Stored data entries
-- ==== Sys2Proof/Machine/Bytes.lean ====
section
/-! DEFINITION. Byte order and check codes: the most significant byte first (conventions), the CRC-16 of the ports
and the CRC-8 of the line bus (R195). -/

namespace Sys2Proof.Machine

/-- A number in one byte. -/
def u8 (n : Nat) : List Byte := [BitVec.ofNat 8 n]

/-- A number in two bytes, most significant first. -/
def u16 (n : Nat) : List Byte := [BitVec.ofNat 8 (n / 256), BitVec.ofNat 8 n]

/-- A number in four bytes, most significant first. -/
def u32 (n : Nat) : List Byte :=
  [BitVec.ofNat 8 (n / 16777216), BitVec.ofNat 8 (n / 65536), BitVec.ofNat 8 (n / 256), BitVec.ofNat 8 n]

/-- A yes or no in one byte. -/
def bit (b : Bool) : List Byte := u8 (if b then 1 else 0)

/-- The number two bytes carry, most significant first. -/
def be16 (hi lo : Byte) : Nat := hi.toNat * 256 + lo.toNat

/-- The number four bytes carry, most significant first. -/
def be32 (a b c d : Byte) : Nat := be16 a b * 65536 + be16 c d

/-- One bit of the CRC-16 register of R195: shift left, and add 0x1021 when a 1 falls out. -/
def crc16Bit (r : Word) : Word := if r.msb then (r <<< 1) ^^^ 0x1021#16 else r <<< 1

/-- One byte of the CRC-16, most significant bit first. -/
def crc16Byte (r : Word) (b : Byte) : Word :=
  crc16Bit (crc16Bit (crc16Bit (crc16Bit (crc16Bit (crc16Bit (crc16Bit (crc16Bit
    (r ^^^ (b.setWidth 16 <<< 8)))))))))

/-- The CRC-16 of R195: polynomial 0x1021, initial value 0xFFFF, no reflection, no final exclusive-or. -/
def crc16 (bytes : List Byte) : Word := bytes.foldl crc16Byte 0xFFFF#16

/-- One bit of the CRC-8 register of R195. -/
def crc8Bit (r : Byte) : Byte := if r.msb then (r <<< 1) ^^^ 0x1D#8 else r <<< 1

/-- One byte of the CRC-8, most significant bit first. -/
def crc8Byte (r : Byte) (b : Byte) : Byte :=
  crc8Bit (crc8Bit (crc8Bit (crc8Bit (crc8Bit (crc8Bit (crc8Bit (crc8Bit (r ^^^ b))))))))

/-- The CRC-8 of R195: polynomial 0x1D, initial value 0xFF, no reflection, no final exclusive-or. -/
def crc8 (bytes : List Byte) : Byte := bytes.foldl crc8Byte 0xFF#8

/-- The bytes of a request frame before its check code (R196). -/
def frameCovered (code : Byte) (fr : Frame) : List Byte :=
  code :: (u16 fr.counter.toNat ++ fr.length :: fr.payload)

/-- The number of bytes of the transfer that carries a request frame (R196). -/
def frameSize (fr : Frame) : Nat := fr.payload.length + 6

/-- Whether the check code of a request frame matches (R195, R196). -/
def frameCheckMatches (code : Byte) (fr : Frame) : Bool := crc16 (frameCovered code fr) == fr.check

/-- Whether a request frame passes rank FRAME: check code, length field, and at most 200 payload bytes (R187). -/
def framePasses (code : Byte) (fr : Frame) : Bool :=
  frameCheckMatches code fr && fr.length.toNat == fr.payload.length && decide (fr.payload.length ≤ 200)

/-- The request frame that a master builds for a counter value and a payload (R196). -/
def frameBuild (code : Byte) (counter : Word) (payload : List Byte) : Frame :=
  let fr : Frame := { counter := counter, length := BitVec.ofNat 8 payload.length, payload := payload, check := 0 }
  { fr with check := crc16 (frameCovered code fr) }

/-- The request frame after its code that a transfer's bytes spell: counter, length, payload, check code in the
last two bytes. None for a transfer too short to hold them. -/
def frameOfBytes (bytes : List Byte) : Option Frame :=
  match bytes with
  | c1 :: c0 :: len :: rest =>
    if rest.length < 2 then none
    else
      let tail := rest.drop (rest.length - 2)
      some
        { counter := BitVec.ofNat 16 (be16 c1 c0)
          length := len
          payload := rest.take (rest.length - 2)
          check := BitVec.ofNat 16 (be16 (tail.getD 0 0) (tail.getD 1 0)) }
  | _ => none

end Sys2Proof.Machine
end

...

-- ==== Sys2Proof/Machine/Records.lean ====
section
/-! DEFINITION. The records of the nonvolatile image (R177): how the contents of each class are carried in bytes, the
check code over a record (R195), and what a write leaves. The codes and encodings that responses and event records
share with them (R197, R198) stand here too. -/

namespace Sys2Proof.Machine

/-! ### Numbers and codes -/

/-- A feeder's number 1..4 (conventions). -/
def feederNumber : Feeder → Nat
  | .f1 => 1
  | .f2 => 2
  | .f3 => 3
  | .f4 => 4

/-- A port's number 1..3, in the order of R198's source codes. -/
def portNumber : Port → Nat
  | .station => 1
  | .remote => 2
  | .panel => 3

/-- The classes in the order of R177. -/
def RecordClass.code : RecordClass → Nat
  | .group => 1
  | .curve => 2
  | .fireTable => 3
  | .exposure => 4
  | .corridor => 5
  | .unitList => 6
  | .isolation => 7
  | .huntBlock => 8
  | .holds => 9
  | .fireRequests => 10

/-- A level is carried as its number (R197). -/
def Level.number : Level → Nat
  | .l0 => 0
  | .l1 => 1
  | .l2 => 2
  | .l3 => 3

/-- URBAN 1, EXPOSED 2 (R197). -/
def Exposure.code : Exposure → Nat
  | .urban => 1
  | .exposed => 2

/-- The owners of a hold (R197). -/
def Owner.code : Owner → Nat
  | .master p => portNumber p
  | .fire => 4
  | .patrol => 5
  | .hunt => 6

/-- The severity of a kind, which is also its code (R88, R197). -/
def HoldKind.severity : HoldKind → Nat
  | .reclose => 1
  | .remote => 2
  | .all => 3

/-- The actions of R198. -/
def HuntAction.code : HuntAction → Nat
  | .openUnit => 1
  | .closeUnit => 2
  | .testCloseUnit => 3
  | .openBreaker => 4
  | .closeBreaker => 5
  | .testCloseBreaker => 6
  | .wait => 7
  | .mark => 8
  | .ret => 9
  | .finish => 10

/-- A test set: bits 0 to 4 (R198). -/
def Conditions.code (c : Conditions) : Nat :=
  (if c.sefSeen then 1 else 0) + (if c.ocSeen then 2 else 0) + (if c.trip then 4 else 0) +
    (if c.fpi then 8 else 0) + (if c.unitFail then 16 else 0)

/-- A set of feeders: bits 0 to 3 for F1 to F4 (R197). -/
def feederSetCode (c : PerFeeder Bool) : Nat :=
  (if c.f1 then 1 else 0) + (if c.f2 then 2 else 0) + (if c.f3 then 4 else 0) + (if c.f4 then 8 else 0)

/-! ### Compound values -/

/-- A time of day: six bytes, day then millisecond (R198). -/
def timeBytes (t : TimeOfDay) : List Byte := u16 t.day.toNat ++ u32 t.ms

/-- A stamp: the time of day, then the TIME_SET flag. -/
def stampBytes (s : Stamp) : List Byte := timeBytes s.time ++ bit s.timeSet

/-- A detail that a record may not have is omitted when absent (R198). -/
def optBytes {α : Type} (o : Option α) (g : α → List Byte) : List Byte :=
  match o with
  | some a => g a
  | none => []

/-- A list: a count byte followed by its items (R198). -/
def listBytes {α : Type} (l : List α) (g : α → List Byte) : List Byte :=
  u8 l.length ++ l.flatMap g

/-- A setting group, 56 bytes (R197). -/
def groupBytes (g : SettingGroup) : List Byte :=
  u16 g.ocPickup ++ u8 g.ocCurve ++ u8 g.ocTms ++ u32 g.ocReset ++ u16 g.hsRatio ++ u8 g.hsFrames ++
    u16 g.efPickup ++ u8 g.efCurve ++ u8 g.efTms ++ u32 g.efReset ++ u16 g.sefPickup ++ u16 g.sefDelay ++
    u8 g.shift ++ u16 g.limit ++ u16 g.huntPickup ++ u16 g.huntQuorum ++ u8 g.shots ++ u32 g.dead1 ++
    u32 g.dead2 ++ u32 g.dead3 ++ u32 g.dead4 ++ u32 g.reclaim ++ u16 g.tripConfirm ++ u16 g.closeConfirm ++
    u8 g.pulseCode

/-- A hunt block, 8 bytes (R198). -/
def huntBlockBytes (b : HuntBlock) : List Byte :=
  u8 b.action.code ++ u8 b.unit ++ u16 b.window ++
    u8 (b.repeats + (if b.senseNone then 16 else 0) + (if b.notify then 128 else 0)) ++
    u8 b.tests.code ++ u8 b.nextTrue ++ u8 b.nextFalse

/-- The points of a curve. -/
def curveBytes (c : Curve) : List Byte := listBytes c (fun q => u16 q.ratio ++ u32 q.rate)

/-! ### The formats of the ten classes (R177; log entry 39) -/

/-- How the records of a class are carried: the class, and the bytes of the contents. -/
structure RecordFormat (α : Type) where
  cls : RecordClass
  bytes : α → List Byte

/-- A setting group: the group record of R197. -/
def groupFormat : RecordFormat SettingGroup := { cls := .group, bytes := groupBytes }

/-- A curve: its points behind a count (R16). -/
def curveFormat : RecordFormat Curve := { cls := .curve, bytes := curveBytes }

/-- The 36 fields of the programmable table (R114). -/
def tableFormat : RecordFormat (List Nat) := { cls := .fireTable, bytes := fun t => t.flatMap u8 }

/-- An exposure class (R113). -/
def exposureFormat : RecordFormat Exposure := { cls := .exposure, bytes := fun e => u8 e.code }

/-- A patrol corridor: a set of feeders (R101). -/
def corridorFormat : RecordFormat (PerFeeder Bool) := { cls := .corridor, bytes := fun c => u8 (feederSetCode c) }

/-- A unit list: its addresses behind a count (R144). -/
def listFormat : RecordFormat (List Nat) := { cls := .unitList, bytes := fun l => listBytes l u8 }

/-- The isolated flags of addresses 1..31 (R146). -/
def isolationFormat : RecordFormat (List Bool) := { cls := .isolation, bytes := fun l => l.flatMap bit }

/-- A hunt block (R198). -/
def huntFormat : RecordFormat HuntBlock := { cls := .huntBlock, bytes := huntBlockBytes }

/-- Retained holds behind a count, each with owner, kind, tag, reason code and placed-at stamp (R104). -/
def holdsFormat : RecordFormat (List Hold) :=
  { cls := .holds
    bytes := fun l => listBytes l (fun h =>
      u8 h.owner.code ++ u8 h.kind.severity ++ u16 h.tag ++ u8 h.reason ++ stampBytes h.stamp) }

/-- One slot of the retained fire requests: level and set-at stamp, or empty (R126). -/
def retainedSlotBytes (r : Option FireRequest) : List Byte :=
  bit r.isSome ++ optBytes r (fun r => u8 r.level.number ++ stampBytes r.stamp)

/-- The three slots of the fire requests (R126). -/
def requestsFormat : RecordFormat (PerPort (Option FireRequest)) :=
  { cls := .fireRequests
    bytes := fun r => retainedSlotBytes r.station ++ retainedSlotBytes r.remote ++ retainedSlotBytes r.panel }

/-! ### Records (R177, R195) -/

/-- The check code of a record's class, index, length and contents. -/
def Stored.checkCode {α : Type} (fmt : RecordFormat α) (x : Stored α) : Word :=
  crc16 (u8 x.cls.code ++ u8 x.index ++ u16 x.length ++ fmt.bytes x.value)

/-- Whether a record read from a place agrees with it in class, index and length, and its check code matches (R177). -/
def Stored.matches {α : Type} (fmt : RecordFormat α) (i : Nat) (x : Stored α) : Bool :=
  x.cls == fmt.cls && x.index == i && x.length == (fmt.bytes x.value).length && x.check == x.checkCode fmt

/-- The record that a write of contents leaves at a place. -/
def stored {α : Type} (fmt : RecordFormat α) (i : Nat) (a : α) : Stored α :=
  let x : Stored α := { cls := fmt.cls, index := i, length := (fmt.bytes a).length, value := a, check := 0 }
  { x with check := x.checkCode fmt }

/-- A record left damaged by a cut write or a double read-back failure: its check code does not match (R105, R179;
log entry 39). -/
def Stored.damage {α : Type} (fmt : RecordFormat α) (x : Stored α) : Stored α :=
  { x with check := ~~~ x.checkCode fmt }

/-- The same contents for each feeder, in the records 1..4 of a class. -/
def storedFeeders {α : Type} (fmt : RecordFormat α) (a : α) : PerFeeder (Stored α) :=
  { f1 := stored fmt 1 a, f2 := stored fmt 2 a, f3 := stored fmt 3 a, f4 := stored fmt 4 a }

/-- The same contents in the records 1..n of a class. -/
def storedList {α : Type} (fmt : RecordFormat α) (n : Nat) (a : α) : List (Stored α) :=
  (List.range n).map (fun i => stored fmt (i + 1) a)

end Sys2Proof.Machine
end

Task prompt
Lines holding the word "stampBytes" are the answer; copy each one from the records above.

Result of this exercise
def stampBytes (s : Stamp) : List Byte := timeBytes s.time ++ bit s.timeSet
      u8 h.owner.code ++ u8 h.kind.severity ++ u16 h.tag ++ u8 h.reason ++ stampBytes h.stamp) }
  bit r.isSome ++ optBytes r (fun r => u8 r.level.number ++ stampBytes r.stamp)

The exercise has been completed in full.